-- ==== Sys2Proof/Machine/Access.lean ====
section
/-! DEFINITION. How a host port reaches the direct registers: what answers, what is recorded in GSTAT, and what a write does by access codes (00_scope R5 R6, 20_register_map R471 to R476). -/

namespace Sys2Proof.Machine

/-- The host ports answer while SYS runs (20_register_map R475, 16_power R390). -/
def State.hostAnswers (s : State) : Bool := s.sysRuns

/-- The order of the accesses of one clock: SPI, I2C, JTAG; what the image loads at START comes after them (20_register_map R476). -/
def writerRank : HostPort → Nat
  | .spi => 0 | .i2c => 1 | .jtag => 2

/-- The image, among the writers of one clock (20_register_map R476). -/
def imageRank : Nat := 3

/-- A writer of a later rank has written a register in this clock. -/
def State.outranked (s : State) (r a : Nat) : Bool := s.fresh.writes.any fun w => w.1 = a && r < w.2

/-- A register is written in this clock. -/
def noteWrite (r a : Nat) (s : State) : State :=
  s.withFresh fun f => { f with writes := (a, r) :: f.writes, period := a :: f.period }

/-- An access that had no effect is recorded: bit 0 `ACC_OFF`, bit 1 `ACC_RSV`; of two in one clock, the address of the one that comes
last in the order of R476 stands (20_register_map R474). -/
def noteAccess (p : HostPort) (b addr : Nat) (s : State) : State :=
  let s := s.setBits .gstat 0 (bitWord b)
  let at0 := RegKind.gstatAddr.addr 0
  if s.outranked (writerRank p) at0 then s else noteWrite (writerRank p) at0 (s.setReg .gstatAddr 0 (word addr))

/-- The lane whose registers an address belongs to (20_register_map R475). -/
def laneOfAddr (a : Nat) : Option Nat := if 0x80000 ≤ a ∧ a < 0x98000 then some ((a - 0x80000) / 0x400) else none

/-- A bench's domain is powered (16_power R398). -/
def State.benchOn (s : State) (b : Nat) : Bool := !(tabGet false s.power.lbOff b)

/-- The windows of the hard blocks that a full load holds in reset (20_register_map R475). -/
def heldWindow (a : Nat) : Bool := 0x80000 ≤ a && a < 0xE0000

/-- How an access to an address ends before the register is looked at. -/
inductive Reach where
  | silent | held | off | open
deriving DecidableEq, Repr

/-- R475: no answer, a block held in reset, a lane whose bench is off, or the register itself. -/
def State.reach (s : State) (a : Nat) : Reach :=
  if !s.hostAnswers then .silent
  else if heldWindow a && s.loading then .held
  else match laneOfAddr a with
    | some n => if s.benchOn (n / 4) then .open else .off
    | none => .open

/-- The events that some source raises (19_events_counters R458, 08_sump R196); the others are reserved. -/
def eventAssigned (n : Nat) : Bool :=
  n ≤ 19 || (32 ≤ n && n ≤ 42) || (64 ≤ n && n ≤ 259) || (264 ≤ n && n ≤ 353) || (360 ≤ n && n ≤ 383)

/-- The bits of group `i` of the event registers whose events are assigned (19_events_counters R470). -/
def eventMask (i : Nat) : Word := word ((List.range 32).foldl (fun m b => m + bitNat (eventAssigned (32 * i + b)) * 2 ^ b) 0)

/-- The bits of instance `i` of a register that a write may set. -/
def RegKind.writable (k : RegKind) (i : Nat) : Word :=
  match k with
  | .evtPend | .evtEn | .evtFm => eventMask i
  | _ => word (definedMask k.fields)

/-- A raise that met the clearing of its pending bit in one clock does not count in `EVT_MERGED` (19_events_counters R466). -/
def uncountMerged (i : Nat) (val : Word) (s : State) : State :=
  let hit := fun (n : Nat) => n / 32 = i && val.getLsbD (n % 32)
  let n := (s.fresh.merged.filter hit).length
  if n = 0 then s
  else
    ((s.setReg .evtMerged 0 (word ((s.reg .evtMerged 0).toNat - n))).withFresh fun f =>
      { f with merged := f.merged.filter fun e => !(hit e)
               counts := (RegKind.evtMerged.addr 0, s.freshCount .evtMerged 0 - n) ::
                 f.counts.filter fun e => e.1 ≠ RegKind.evtMerged.addr 0 })

/-- What a write leaves in a register by its access codes: RW fields take the value, W1C bits written 1 clear. -/
def codedValue (k : RegKind) (old val : Word) : Word :=
  ((old &&& ~~~ k.mask .rw) ||| (val &&& k.mask .rw)) &&& ~~~ (val &&& k.mask .w1c)

/-- The bits of a register that some field holds. -/
def RegKind.defined (k : RegKind) : Word := word (definedMask k.fields)

/-- A write by access codes (00_scope R5); the bits of reserved events ignore it (19_events_counters R470), and a bit that hardware has
set in this clock stays 1 (20_register_map R476). A write of `EVT_FM` marks the bits that it changes, one of `EVT_PEND` the merges of the
raises that it meets (19_events_counters R466). -/
def codedWrite (k : RegKind) (i : Nat) (val : Word) (s : State) : State :=
  let old := s.reg k i
  let new := codedValue k old (val &&& k.writable i &&& ~~~ (s.freshBits k i &&& k.mask .w1c))
  let s := s.setReg k i new
  match k with
  | .evtFm => s.withFresh fun f => { f with recorded := (i, old ^^^ new) :: f.recorded }
  | .evtPend => uncountMerged i val s
  | _ => s

/-- A write that sets a reserved bit is recorded (20_register_map R474). -/
def noteReserved (p : HostPort) (k : RegKind) (i : Nat) (val : Word) (s : State) : State :=
  if val &&& ~~~ k.writable i = 0 then s else noteAccess p 1 (k.addr i) s

/-- STANDBY, its entry or its exit, as a port other than the SPI target meets it (16_power R390, R392). -/
def State.heldStandby (s : State) (p : HostPort) : Bool :=
  !s.power.held && p ≠ .spi &&
  (s.power.mode = .standby || (match s.power.seq with | .entering .standby _ _ => true | _ => false))

/-- An access that arrives in STANDBY, or in its entry or exit, waits for the end of the exit: the I2C target holds HSCL low, and an
access of the access port has not completed; each port holds one (16_power R390, 17_pins R433; DESIGN CHOICE for JTAG, log 104). -/
def holdAccess (p : HostPort) (a : Word) (v : Option Word) (s : State) : State :=
  if s.heldStandby p && !(s.power.waiting.any fun w => w.1 = p) then
    s.withPower fun q => { q with waiting := q.waiting ++ [(p, a, v)] }
  else s

/-- The word that a command of its own writes to a register: `bits`, the read-write fields as they are. -/
def State.actWord (s : State) (k : RegKind) (i : Nat) (bits : Word) : Word := (s.reg k i &&& k.mask .rw) ||| bits

/-- A command of its own that writes `val` to a register, as `f` does it (00_scope R5, 20_register_map R474, R475). -/
def hostCommand (p : HostPort) (k : RegKind) (i : Nat) (val : Word) (f : State → State) (s : State) : State :=
  match s.reach (k.addr i) with
  | .open => f s
  | .off => noteAccess p 0 (k.addr i) s
  | .silent => holdAccess p (word (k.addr i)) (some val) s
  | .held => s

/-- As `hostCommand`, for a command that gives read-write fields their values: one that comes before another writer of the register in
this clock leaves them to it (20_register_map R476). -/
def hostField (p : HostPort) (k : RegKind) (i : Nat) (val : Word) (f : State → State) (s : State) : State :=
  hostCommand p k i val (fun s =>
    if s.outranked (writerRank p) (k.addr i) then noteReserved p k i val s else f (noteWrite (writerRank p) (k.addr i) s)) s

end Sys2Proof.Machine
end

---

#### [What to work on]
Scan the material above for the string "HostPort" and return the lines that hold it.

#### [Response area]
def writerRank : HostPort → Nat
def noteAccess (p : HostPort) (b addr : Nat) (s : State) : State :=
def noteReserved (p : HostPort) (k : RegKind) (i : Nat) (val : Word) (s : State) : State :=
def State.heldStandby (s : State) (p : HostPort) : Bool :=
def holdAccess (p : HostPort) (a : Word) (v : Option Word) (s : State) : State :=
def hostCommand (p : HostPort) (k : RegKind) (i : Nat) (val : Word) (f : State → State) (s : State) : State :=
def hostField (p : HostPort) (k : RegKind) (i : Nat) (val : Word) (f : State → State) (s : State) : State :=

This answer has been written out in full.